- What needs to be done: Print the line containing "(∀ w i, decode" and every later line of the records. Keep each one exactly as given, ending with the last.

Start of Dataset content

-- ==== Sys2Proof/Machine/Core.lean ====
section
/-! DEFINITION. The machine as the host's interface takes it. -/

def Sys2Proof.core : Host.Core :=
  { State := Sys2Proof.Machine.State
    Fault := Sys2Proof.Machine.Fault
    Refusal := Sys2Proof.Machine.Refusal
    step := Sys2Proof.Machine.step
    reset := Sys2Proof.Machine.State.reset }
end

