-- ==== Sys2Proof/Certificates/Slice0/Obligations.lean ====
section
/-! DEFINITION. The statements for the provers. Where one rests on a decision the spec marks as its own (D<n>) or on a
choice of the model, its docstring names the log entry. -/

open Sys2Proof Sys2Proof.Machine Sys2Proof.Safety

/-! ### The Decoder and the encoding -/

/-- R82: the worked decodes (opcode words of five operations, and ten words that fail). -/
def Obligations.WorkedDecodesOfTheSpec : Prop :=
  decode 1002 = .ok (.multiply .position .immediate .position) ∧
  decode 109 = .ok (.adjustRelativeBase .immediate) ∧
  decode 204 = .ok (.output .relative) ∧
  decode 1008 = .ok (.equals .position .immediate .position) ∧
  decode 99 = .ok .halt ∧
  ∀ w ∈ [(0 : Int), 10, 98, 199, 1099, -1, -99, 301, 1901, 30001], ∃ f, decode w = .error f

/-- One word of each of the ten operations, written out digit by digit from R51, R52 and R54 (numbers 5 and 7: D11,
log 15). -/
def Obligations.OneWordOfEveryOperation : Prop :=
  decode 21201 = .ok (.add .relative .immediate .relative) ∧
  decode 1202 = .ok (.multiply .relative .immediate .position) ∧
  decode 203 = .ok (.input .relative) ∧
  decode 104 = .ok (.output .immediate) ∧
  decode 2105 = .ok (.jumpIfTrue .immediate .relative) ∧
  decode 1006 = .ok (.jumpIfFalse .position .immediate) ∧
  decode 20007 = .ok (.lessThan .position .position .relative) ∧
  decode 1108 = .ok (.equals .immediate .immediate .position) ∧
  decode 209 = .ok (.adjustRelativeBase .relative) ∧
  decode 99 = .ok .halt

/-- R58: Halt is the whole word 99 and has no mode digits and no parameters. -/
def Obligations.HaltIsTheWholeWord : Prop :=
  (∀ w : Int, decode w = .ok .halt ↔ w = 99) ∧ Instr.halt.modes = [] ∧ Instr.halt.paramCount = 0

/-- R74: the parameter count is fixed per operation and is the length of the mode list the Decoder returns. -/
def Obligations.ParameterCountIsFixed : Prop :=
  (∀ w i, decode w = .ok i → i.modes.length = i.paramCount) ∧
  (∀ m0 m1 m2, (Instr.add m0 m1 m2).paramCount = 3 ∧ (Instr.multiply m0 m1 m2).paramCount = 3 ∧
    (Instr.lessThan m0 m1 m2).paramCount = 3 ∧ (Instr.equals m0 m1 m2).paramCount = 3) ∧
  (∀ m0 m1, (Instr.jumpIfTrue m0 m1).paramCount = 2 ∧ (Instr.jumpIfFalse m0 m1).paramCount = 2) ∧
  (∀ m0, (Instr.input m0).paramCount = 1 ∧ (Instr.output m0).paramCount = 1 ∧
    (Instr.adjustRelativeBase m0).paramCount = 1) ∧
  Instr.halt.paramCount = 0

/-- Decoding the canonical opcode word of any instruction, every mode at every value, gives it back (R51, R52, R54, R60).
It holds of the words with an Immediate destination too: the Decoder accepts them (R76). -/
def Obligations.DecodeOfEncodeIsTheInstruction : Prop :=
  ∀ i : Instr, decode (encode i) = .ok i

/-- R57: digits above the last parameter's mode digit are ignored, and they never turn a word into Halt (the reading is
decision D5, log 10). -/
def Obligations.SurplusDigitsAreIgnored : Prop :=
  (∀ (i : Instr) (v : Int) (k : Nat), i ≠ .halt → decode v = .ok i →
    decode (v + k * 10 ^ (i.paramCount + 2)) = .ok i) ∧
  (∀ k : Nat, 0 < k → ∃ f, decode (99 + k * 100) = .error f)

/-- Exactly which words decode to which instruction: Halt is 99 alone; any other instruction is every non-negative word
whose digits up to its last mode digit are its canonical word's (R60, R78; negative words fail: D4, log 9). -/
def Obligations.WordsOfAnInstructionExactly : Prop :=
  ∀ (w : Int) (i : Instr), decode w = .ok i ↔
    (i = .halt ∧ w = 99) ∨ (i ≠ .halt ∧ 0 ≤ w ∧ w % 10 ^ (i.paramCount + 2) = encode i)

End of Dataset content

- Response:
  (∀ w i, decode w = .ok i → i.modes.length = i.paramCount) ∧
  (∀ m0 m1 m2, (Instr.add m0 m1 m2).paramCount = 3 ∧ (Instr.multiply m0 m1 m2).paramCount = 3 ∧
    (Instr.lessThan m0 m1 m2).paramCount = 3 ∧ (Instr.equals m0 m1 m2).paramCount = 3) ∧
  (∀ m0 m1, (Instr.jumpIfTrue m0 m1).paramCount = 2 ∧ (Instr.jumpIfFalse m0 m1).paramCount = 2) ∧
  (∀ m0, (Instr.input m0).paramCount = 1 ∧ (Instr.output m0).paramCount = 1 ∧
    (Instr.adjustRelativeBase m0).paramCount = 1) ∧
  Instr.halt.paramCount = 0

/-- Decoding the canonical opcode word of any instruction, every mode at every value, gives it back (R51, R52, R54, R60).
It holds of the words with an Immediate destination too: the Decoder accepts them (R76). -/
def Obligations.DecodeOfEncodeIsTheInstruction : Prop :=
  ∀ i : Instr, decode (encode i) = .ok i

/-- R57: digits above the last parameter's mode digit are ignored, and they never turn a word into Halt (the reading is
decision D5, log 10). -/
def Obligations.SurplusDigitsAreIgnored : Prop :=
  (∀ (i : Instr) (v : Int) (k : Nat), i ≠ .halt → decode v = .ok i →
    decode (v + k * 10 ^ (i.paramCount + 2)) = .ok i) ∧
  (∀ k : Nat, 0 < k → ∃ f, decode (99 + k * 100) = .error f)

/-- Exactly which words decode to which instruction: Halt is 99 alone; any other instruction is every non-negative word
whose digits up to its last mode digit are its canonical word's (R60, R78; negative words fail: D4, log 9). -/
def Obligations.WordsOfAnInstructionExactly : Prop :=
  ∀ (w : Int) (i : Instr), decode w = .ok i ↔
    (i = .halt ∧ w = 99) ∨ (i ≠ .halt ∧ 0 ≤ w ∧ w % 10 ^ (i.paramCount + 2) = encode i)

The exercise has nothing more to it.